Top of DATA IN THIS EXERCISE

/-- The summit's side of a step (R328, R329, R337 to R339, R344, R346): reports are recorded by TRY; a FAULT orders a collapse with the
next TRY; a new summit keeps what it is told, re-shard and resume requests among it, until it publishes (R253); COLLAPSE goes again while a
member is missing; a fenced die's hold passes; a re-shard is scheduled, or ordered at once. -/
def Obligations.CorniceAtSummit : Prop :=
  ∀ (job : Fin 65536) (x : SumJob) (s : State), s.isSummit = true → s.deaf = false → s.sumJob job = some x →
    (∀ (device : Fin 10240) m step try_ (fenced : Fin 16) (status : Fin 256) halted, s.memberOf device = some m → m.job = job.val →
      let x1 := x.noteFenced device fenced step s.fabricNow
      (s.summit.takeover.isSome = true → ∀ state, exec (.stepState device job step try_ state fenced status halted) s =
        .next (s.setSumJob { x1 with told := x1.told ++ [⟨device, step, try_, state, status, halted⟩] })) ∧
      (s.summit.takeover = none →
      ((step ≠ stepOfValue x.contour ∨ phaseOf x.contour = phSEAL ∨ try_ ≠ x.tried) → ∀ state,
        exec (.stepState device job step try_ state fenced status halted) s = .next ((s.setSumJob x1).driveFrom job)) ∧
      (step = stepOfValue x.contour → phaseOf x.contour ≠ phSEAL → try_ = x.tried →
        CompletesThen (.stepState device job step try_ 1 fenced status halted) s (State.driveFrom · job) (fun u =>
          ∃ y, u.sumJob job = some y ∧ y.finals.contains device.val = true ∧ y.acked.contains device.val = true ∧
            y.phase = if x.phase = 2 then 1 else x.phase) ∧
        (status.val = stCHECK ∨ status.val = stUNREACHABLE →
          Completes (.stepState device job step try_ 2 fenced status halted) s fun t =>
            ∃ y, t.sumJob job = some y ∧ y.phase = 2 ∧ y.tried = x.tried + 1 ∧ y.count = x.count + 1 ∧
              y.cause = (if status.val = stCHECK then 1 else 2) ∧ y.acked = [] ∧ y.restored = [] ∧ y.finals = [] ∧
              t.out.length = s.out.length + 1) ∧
        (x.phase = 2 →
          CompletesThen (.stepState device job step try_ 3 fenced status halted) s (State.driveFrom · job) fun u =>
            ∃ y, u.sumJob job = some y ∧ y.restored.contains device.val = true ∧ y.phase = 2)))) ∧
    (∀ (device : Fin 10240) (die : Fin 4) f,
      x.firsts.find? (fun g => g.device == device.val && g.die == die.val && g.step == stepOfValue x.contour) = some f →
      CompletesThen (.rejoinHoldExpiry job device die) s (State.driveFrom · job) fun u =>
        f.time + s.corSet CORNICE_EXPERT_REJOIN_HOLD_MS * 1000000 ≤ u.fabricNow ∧
        ∃ y, u.sumJob job = some y ∧ y.holdOver (stepOfValue x.contour) device die = true ∧ y.contour = x.contour) ∧
    (x.phase = 2 → (s.jobDevices job).all (fun d => x.acked.contains d) = false →
      Completes (.collapseResendTick job) s fun t =>
        x.resendAt ≤ t.fabricNow ∧ t.out = s.out ++ s.mgmtOut 0x92 0x3FFF [x.job, stepOfValue x.contour, x.tried, x.cause,
          b2n x.halt + 2 * b2n x.newEpoch.isSome, x.newEpoch.getD 0, t.fabricNow]) ∧
    (job.val ≠ 0 →
      (s.summit.takeover.isSome = true → ∀ mode : Fin 2,
        exec (.reshardReq job mode) s = .next (s.setSumJob { x with asked := some (max mode (x.asked.getD 0)) })) ∧
      (s.summit.takeover = none → x.phase ≠ 2 → x.drain = none →
        Completes (.reshardReq job 0) s fun t =>
          t.out = s.out ++ s.mgmtOut 0x96 0x3FFF [job, 0, stepOfValue x.contour + 1, (x.epoch + 1) % 65536] ∧
          ∃ y, t.sumJob job = some y ∧ y.drain = some (stepOfValue x.contour + 1, (x.epoch + 1) % 65536) ∧ y.phase = x.phase) ∧
      (∀ mode : Fin 2, s.summit.takeover = none → mode.val = 1 ∨ x.phase = 2 → CompletesThen (.reshardReq job mode) s (fun u => (u.applyPartition x.job).driveJobs) fun u =>
        ∃ y, u.sumJob job = some y ∧ y.phase = 2 ∧ y.cause = 3 ∧ y.tried = x.tried + 1 ∧ y.count = 0 ∧ y.halt = false ∧
          y.epoch = (x.epoch + 1) % 65536 ∧ y.drain = none)) ∧
    (s.summit.takeover.isSome = true → exec (.resumeRequest job) s = .next (s.setSumJob { x with resumeAsked := true })) ∧
    (s.summit.takeover = none → x.phase = 2 → x.halt = true →
      CompletesThen (.resumeRequest job) s (State.driveFrom · job) fun u =>
        ∃ y, u.sumJob job = some y ∧ y.resumeAsked = true ∧ y.phase = 2)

Bottom of DATA IN THIS EXERCISE

HOW TO COMPLETE THIS TASK:
Please output exactly the lines between the one holding "y.epoch = (x.epoch" and the one holding "(s.summit.takeover = none → x.phase = 2" in the records above, inclusive, and nothing more.

RESPONSE AREA:
          y.epoch = (x.epoch + 1) % 65536 ∧ y.drain = none)) ∧
    (s.summit.takeover.isSome = true → exec (.resumeRequest job) s = .next (s.setSumJob { x with resumeAsked := true })) ∧
    (s.summit.takeover = none → x.phase = 2 → x.halt = true →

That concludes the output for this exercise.